In anticipation of the long-awaited regulatory technical standards (RTS), Level 2 regulation of Sustainable Finance Disclosure Regulation (SFDR) and Taxonomy regulation (TR), both EU and Luxembourg supervisory authorities have been continuously providing guidance to market participants in order to bring additional clarity into the evolving domain of sustainability disclosures.
The European Securities and Markets Authority (ESMA) highlighted the sustainable finance roadmap as one of the key priorities in its 2023 work programme[1]. In order to remind you of the key dates and for easier navigation through regulatory events in the previous six months, we have summarised key dates and developments:

1 ESAs Updated Supervisory Statement on the application of SFDR, articles 5 and 6 of TR and the subsequent communication of the CSSF
By way of background, on 25 March 2022, the European Supervisory Authorities (the ESAs) published an Updated Supervisory Statement[2], the key objective of which was to achieve an effective and consistent application and national supervision of SFDR.
The ESAs reminded that most of the provisions on sustainability-related disclosures laid down in the SFDR were applicable from 10 March 2021. While the application of the RTS has been delayed, now confirmed for 1 January 2023, as initially foreseen in the EU Commission letter dated 25 November 2021[3].
This delay does not impact the application of the amendments introduced by TR to SFDR. Indeed, the taxonomy-alignment[4] related product disclosures are in force in respect of the first two environmental objectives from 1 January 2022[5].
The ESAs recommended using the interim period from 10 March 2021 until 1 January 2023 (the Interim Period) to prepare for the application of the forthcoming RTS, while also applying the relevant measures of SFDR and TR according to the relevant application dates.
It was also clarified that, under Articles 5 and 6 of TR, supervisory expectations for disclosures during the Interim Period are for financial market participants to provide an explicit percentage quantification to the extent of which investments underlying the financial product are taxonomy-aligned[6].
In addition, the Updated Supervisory Statement includes an annex in which the ESAs detailed the application timeline of specific provisions of SFDR, TR and the related RTS. Transitional arrangements foreseen by the ESAs for entity-level principal adverse impact (the PAI) disclosures would no longer be relevant due to the delay of application of RTS. The first PAI disclosures in accordance with RTS should therefore be made in a statement published by 30 June 2023 in respect of a reference period corresponding to the calendar year 2022.
In Luxembourg, the Financial Sector Supervisory Authority (the CSSF) issued a communiqué on 1 April 2022 in order to bring the Updated Supervisory Statement to the attention of market participants.
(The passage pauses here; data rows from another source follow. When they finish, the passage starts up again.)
-- ==== Sys2Proof/Laws/PerInstr.lean ====
section
/-! SUPPORT. The form of an encoding, instruction by instruction: how many granules it has and what bit 0 of the first
one says of that (spec R58). -/

namespace Sys2Proof.Laws

open Sys2Proof

/-- A device event has no encoding; a short instruction is one granule with bit 0 clear and a long one three granules, the
first with bit 0 set, so that bit 0 alone tells how far to read (R58). -/
def EncodeForm.Statement (i : Instr) : Prop :=
  encode i = [] ∨ (∃ w, encode i = [w] ∧ isLong w = false) ∨ ∃ g0 g1 g2, encode i = [g0, g1, g2] ∧ isLong g0 = true

/-- Bit 0 of two fields side by side is bit 0 of the lower one. -/
theorem low_append {m n : Nat} {x : BitVec m} {y : BitVec (n + 1)} {c : Bool} (h : y.getLsbD 0 = c) : (x ++ y).getLsbD 0 = c := by
  rw [BitVec.getLsbD_append, if_pos (Nat.succ_pos n)]; exact h

theorem event_form {i : Instr} (h : encode i = []) : EncodeForm.Statement i := .inl h

theorem short_form {i : Instr} {w : Word} (h : encode i = [w]) (h0 : w.getLsbD 0 = false) : EncodeForm.Statement i :=
  .inr (.inl ⟨w, h, h0⟩)

theorem encodeLong_form {i : Instr} {n : Nat} {f : Long} (h : encode i = encodeLong n f) : EncodeForm.Statement i :=
  .inr (.inr ⟨_, _, _, h, (low_append (low_append (low_append (low_append (low_append (low_append (low_append (low_append rfl))))))))⟩)

theorem encodeFuse_form {i : Instr} {f : FuseWord} (h : encode i = encodeFuse f) : EncodeForm.Statement i :=
  .inr (.inr ⟨_, _, _, h, (low_append (low_append (low_append (low_append (low_append (low_append rfl))))))⟩)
In line with the Updated Supervisory Statement, the CSSF encouraged the use of the draft RTS[7] as a reference during the Interim Period for the purposes of applying the provisions of articles 2a, 4, 8, 9, 10 and 11 of the SFDR and articles 5 and 6 of the TR.
2 EU Commission adoption of RTS under SFDR and TR
On 6 April 2022, the EU Commission took a further step in its action plan on financing sustainable growth by adopting the RTS[8] supplementing SFDR and TR.
In the explanatory memorandum, the Commission reiterated[9] bundling all 13 RTS into a single act, as well as deferring their application to 1 January 2023[10].
RTS brings additional precisions regarding:
Under these rules, financial market participants will have to provide detailed information about tackling and reducing any possible negative impacts that their investments may have on the environment and society. These new requirements will help to assess the sustainability performances of financial products and enhance the comparability of financial products from different sectors.
Key precisions brought by the RTS concern the following areas:
2.1 PAI reporting on the entity-level[11]
The RTS specify the content, methodology and presentation of the mandatory information required by articles 4(1) to (5) of SFDR:
2.2 Pre-contractual product disclosures
The RTSs also detail the content and presentation of the information to be disclosed at pre-contractual level in the sectoral documentation referred to in Article 6(3)[12] of the SFDR.
Financial products referred to in Articles 8(1) to (2a) and 9(1) to (4a) of the SFDR, being those which, under Article 8, promote, among other characteristics, environmental or social characteristics (the Light Green Product) and under Article 9 have sustainable investment as an objective (the Dark Green Products), must perform disclosures in that regard, using the format of templates laid down in Annexes II and III of RTS. These templates contain minimum disclosure requirements in relation to:
New requirements are developed in relation with the DNSH principle referred to in Article 2, point (17), of the SFDR. with a view of aligning SFDR's DNSH disclosures with TR minimum safeguards[13].
2.3 Website disclosures on financial products
Information that is mandatory for product website disclosures include, inter alia, descriptions of environmental or social characteristics or sustainable investment objective (as applicable) or a corresponding negative disclosure, details on investment strategies and asset allocation, monitoring data and measuring methodologies, as well as information on the attainment of the objectives.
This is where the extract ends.